In the records below, begin at the line containing "Bool.eq_false_iff.mpr fun allowed => late ((holdAllowed_iff" and end at the line containing "(gather_add rfl _).trans"; quote every line in that span exactly, including both boundary lines, and no others.

--

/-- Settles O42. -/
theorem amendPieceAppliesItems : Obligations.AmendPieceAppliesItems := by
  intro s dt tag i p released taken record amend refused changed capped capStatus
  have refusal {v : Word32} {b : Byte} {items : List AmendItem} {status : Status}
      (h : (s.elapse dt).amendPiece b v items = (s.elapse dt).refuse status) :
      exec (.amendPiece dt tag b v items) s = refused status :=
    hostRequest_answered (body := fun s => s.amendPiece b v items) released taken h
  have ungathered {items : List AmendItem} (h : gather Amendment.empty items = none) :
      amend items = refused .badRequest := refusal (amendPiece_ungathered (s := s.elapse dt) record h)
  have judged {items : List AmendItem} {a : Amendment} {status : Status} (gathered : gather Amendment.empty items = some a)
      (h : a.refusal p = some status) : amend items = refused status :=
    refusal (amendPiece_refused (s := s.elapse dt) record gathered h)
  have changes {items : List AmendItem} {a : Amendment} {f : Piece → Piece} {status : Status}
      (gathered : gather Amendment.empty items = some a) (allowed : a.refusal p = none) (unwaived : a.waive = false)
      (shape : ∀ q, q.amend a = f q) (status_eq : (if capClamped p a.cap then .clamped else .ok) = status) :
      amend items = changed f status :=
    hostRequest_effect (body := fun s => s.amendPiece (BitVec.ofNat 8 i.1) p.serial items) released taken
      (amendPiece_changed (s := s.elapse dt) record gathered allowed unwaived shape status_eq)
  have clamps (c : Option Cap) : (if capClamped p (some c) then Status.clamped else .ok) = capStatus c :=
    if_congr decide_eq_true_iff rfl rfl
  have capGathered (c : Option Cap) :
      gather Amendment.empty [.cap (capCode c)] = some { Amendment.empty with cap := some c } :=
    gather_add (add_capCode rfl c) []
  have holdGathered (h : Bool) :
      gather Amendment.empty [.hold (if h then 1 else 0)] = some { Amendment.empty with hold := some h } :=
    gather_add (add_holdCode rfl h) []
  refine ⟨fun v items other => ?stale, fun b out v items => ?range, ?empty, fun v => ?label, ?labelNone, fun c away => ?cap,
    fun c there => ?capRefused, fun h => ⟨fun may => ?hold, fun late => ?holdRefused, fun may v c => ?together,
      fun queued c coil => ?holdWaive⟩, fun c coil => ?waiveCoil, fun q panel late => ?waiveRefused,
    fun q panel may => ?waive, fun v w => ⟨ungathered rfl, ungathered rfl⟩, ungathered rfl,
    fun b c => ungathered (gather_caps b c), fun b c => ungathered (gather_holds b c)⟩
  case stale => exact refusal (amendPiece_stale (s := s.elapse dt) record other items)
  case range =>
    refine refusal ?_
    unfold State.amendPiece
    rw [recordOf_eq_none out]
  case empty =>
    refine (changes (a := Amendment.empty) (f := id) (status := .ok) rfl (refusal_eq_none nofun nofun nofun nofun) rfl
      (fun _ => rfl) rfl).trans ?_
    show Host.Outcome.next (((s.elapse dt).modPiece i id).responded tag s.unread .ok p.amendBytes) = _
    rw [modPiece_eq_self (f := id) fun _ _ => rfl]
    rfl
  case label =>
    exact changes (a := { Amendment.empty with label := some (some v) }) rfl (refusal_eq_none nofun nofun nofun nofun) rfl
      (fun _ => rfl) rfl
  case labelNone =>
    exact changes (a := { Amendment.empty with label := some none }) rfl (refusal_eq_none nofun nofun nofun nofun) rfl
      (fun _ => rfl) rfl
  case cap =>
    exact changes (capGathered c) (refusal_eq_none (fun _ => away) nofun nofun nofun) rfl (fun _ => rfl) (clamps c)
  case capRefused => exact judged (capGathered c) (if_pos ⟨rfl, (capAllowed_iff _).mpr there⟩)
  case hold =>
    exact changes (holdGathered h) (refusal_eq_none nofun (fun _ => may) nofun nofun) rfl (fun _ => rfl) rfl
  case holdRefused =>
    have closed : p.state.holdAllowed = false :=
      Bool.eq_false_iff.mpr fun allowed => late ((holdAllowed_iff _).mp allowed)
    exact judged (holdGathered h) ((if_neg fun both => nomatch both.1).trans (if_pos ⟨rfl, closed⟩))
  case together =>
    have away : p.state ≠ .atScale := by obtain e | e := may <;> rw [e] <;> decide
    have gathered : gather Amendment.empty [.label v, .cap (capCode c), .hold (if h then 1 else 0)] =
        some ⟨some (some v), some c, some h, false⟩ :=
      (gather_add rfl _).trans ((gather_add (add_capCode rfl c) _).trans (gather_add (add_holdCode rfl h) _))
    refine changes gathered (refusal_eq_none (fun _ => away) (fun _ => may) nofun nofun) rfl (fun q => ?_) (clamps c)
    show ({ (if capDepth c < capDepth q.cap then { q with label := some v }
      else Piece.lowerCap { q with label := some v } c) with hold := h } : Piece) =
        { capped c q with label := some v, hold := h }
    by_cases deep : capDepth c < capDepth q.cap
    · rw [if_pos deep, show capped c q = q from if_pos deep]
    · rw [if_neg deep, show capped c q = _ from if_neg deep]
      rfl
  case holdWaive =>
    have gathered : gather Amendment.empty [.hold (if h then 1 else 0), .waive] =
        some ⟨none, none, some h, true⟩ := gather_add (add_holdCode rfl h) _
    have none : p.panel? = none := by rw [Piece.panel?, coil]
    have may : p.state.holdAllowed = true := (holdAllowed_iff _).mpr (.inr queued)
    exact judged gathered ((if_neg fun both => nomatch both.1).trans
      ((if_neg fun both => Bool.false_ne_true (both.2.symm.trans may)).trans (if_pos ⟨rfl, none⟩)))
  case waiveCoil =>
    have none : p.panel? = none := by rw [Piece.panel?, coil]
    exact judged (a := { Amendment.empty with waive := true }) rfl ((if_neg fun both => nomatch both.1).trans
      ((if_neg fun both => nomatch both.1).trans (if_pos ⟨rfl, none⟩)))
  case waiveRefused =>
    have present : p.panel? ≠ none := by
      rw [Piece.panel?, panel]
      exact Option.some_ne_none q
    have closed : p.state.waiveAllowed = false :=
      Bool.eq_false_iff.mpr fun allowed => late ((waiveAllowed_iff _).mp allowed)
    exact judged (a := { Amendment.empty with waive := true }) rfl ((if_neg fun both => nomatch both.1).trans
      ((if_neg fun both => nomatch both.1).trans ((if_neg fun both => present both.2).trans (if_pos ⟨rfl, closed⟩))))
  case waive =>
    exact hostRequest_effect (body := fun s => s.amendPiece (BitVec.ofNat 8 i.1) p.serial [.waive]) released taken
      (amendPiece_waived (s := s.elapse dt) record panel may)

--

Written solution =
      Bool.eq_false_iff.mpr fun allowed => late ((holdAllowed_iff _).mp allowed)
    exact judged (holdGathered h) ((if_neg fun both => nomatch both.1).trans (if_pos ⟨rfl, closed⟩))
  case together =>
    have away : p.state ≠ .atScale := by obtain e | e := may <;> rw [e] <;> decide
    have gathered : gather Amendment.empty [.label v, .cap (capCode c), .hold (if h then 1 else 0)] =
        some ⟨some (some v), some c, some h, false⟩ :=
      (gather_add rfl _).trans ((gather_add (add_capCode rfl c) _).trans (gather_add (add_holdCode rfl h) _))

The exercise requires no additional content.